◆ **Problem requirements**
Among the lines of data below, reproduce only those from the one with "c).e_bit = e.e_bit := rfl" through the one with "s.dec := rfl", exactly as they stand, both ends included.

◆ **Records for this exercise**
☆ ☆ ☆ ☆ ☆

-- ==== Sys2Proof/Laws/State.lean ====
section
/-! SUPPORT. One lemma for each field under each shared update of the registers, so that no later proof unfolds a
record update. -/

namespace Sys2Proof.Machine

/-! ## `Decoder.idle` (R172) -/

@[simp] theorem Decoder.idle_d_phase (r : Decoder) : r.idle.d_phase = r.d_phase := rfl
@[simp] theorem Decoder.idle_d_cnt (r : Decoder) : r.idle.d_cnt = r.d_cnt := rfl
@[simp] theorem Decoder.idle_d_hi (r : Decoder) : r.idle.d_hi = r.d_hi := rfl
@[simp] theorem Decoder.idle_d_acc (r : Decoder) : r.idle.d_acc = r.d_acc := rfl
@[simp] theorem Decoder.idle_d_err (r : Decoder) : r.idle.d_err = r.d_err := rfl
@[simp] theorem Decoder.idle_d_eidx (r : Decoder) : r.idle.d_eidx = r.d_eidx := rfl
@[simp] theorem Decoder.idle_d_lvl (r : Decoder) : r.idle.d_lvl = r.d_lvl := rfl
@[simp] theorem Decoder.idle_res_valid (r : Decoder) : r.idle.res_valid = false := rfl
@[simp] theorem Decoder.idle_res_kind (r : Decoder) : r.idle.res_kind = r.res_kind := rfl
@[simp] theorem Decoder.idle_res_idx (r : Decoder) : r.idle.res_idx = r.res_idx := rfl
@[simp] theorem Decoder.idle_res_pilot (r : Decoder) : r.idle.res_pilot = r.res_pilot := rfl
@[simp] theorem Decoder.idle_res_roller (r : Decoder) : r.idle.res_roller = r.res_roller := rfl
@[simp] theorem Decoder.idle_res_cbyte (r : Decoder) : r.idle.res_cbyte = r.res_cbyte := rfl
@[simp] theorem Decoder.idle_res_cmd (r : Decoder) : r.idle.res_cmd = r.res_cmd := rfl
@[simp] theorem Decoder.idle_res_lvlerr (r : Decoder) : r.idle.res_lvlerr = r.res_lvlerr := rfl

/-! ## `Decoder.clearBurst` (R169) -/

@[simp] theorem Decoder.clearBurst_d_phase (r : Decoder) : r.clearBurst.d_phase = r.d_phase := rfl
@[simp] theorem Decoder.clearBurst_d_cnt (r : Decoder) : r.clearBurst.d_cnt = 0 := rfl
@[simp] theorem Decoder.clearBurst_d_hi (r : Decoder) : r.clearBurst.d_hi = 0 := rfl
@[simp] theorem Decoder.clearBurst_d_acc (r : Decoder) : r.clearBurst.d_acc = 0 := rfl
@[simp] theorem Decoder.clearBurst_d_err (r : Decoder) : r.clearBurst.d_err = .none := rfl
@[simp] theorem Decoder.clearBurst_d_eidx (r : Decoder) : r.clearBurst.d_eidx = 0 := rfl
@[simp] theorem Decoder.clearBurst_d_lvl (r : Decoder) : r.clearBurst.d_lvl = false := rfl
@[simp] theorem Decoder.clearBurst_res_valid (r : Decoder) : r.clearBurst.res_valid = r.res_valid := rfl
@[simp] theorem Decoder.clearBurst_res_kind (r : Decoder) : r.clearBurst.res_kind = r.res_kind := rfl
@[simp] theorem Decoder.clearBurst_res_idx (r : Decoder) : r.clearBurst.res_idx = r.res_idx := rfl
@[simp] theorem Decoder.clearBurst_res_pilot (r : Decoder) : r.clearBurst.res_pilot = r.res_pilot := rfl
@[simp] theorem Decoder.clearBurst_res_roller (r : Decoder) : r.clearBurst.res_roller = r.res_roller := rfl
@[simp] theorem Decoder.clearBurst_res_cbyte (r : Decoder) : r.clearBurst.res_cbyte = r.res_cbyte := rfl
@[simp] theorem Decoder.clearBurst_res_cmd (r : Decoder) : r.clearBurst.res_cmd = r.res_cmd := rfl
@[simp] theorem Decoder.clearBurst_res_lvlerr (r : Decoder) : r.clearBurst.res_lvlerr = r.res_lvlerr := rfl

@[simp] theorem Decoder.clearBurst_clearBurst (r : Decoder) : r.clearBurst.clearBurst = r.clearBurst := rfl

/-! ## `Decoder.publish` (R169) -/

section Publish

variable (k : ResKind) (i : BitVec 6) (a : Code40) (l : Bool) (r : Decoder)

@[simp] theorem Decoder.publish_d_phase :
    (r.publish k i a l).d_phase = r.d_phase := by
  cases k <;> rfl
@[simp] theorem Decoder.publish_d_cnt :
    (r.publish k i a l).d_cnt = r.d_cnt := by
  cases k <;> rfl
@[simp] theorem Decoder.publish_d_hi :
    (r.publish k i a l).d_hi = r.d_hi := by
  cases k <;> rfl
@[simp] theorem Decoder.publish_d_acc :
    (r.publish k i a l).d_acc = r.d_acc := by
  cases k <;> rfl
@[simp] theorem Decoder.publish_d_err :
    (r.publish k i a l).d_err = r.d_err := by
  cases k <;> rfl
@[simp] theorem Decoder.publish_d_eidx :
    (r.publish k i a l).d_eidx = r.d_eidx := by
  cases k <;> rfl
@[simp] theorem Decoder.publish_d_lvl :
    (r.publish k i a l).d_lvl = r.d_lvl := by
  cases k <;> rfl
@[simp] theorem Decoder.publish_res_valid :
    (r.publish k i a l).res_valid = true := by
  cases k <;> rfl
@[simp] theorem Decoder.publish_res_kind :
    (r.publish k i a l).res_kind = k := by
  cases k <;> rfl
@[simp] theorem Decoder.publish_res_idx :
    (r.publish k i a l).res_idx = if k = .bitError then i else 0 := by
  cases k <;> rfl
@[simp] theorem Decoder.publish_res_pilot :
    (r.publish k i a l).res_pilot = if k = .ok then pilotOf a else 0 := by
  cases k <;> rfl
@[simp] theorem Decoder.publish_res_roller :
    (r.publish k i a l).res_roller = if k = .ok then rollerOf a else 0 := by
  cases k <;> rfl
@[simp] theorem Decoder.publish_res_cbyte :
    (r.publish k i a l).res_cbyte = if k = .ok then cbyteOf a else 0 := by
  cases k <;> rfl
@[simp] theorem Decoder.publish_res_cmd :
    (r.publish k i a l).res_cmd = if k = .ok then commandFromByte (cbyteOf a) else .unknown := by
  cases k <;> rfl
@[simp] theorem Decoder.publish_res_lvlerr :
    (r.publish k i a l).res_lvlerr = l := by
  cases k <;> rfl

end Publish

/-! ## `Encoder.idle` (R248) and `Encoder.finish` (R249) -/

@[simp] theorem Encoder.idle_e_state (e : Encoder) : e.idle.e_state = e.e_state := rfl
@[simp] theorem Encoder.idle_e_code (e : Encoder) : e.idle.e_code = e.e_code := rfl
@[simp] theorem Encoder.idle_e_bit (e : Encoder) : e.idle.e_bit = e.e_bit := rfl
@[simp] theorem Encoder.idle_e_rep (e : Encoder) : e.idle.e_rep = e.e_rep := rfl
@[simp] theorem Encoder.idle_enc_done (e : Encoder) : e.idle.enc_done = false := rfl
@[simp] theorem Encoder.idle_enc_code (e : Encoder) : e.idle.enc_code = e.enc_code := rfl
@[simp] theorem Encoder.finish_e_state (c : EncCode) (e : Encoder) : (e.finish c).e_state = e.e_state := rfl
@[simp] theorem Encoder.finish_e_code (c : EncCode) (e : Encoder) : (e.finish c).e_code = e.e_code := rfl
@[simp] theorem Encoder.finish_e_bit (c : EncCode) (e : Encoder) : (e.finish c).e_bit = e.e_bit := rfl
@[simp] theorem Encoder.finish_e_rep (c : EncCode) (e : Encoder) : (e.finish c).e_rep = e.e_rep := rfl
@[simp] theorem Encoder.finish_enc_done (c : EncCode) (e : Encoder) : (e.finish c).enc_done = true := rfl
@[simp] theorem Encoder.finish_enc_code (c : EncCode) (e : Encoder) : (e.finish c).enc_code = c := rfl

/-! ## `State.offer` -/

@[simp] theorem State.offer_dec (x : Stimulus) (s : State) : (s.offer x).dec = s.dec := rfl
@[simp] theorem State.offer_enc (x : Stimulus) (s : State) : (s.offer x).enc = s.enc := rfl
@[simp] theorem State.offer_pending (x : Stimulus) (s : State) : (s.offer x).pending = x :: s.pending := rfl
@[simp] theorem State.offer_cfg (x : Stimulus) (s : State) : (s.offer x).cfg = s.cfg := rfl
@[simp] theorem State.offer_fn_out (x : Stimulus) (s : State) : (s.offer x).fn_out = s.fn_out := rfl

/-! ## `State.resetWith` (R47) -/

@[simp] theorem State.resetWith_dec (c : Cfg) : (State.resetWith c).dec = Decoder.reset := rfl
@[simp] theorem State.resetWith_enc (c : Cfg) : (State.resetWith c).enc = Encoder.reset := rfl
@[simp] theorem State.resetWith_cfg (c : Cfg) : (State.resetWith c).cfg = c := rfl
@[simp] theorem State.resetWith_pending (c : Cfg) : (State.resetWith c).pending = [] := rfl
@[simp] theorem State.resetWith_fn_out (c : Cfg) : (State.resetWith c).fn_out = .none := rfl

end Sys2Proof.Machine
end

☆ ☆ ☆ ☆ ☆

◆ **Response for this exercise**
@[simp] theorem Encoder.finish_e_bit (c : EncCode) (e : Encoder) : (e.finish c).e_bit = e.e_bit := rfl
@[simp] theorem Encoder.finish_e_rep (c : EncCode) (e : Encoder) : (e.finish c).e_rep = e.e_rep := rfl
@[simp] theorem Encoder.finish_enc_done (c : EncCode) (e : Encoder) : (e.finish c).enc_done = true := rfl
@[simp] theorem Encoder.finish_enc_code (c : EncCode) (e : Encoder) : (e.finish c).enc_code = c := rfl

/-! ## `State.offer` -/

@[simp] theorem State.offer_dec (x : Stimulus) (s : State) : (s.offer x).dec = s.dec := rfl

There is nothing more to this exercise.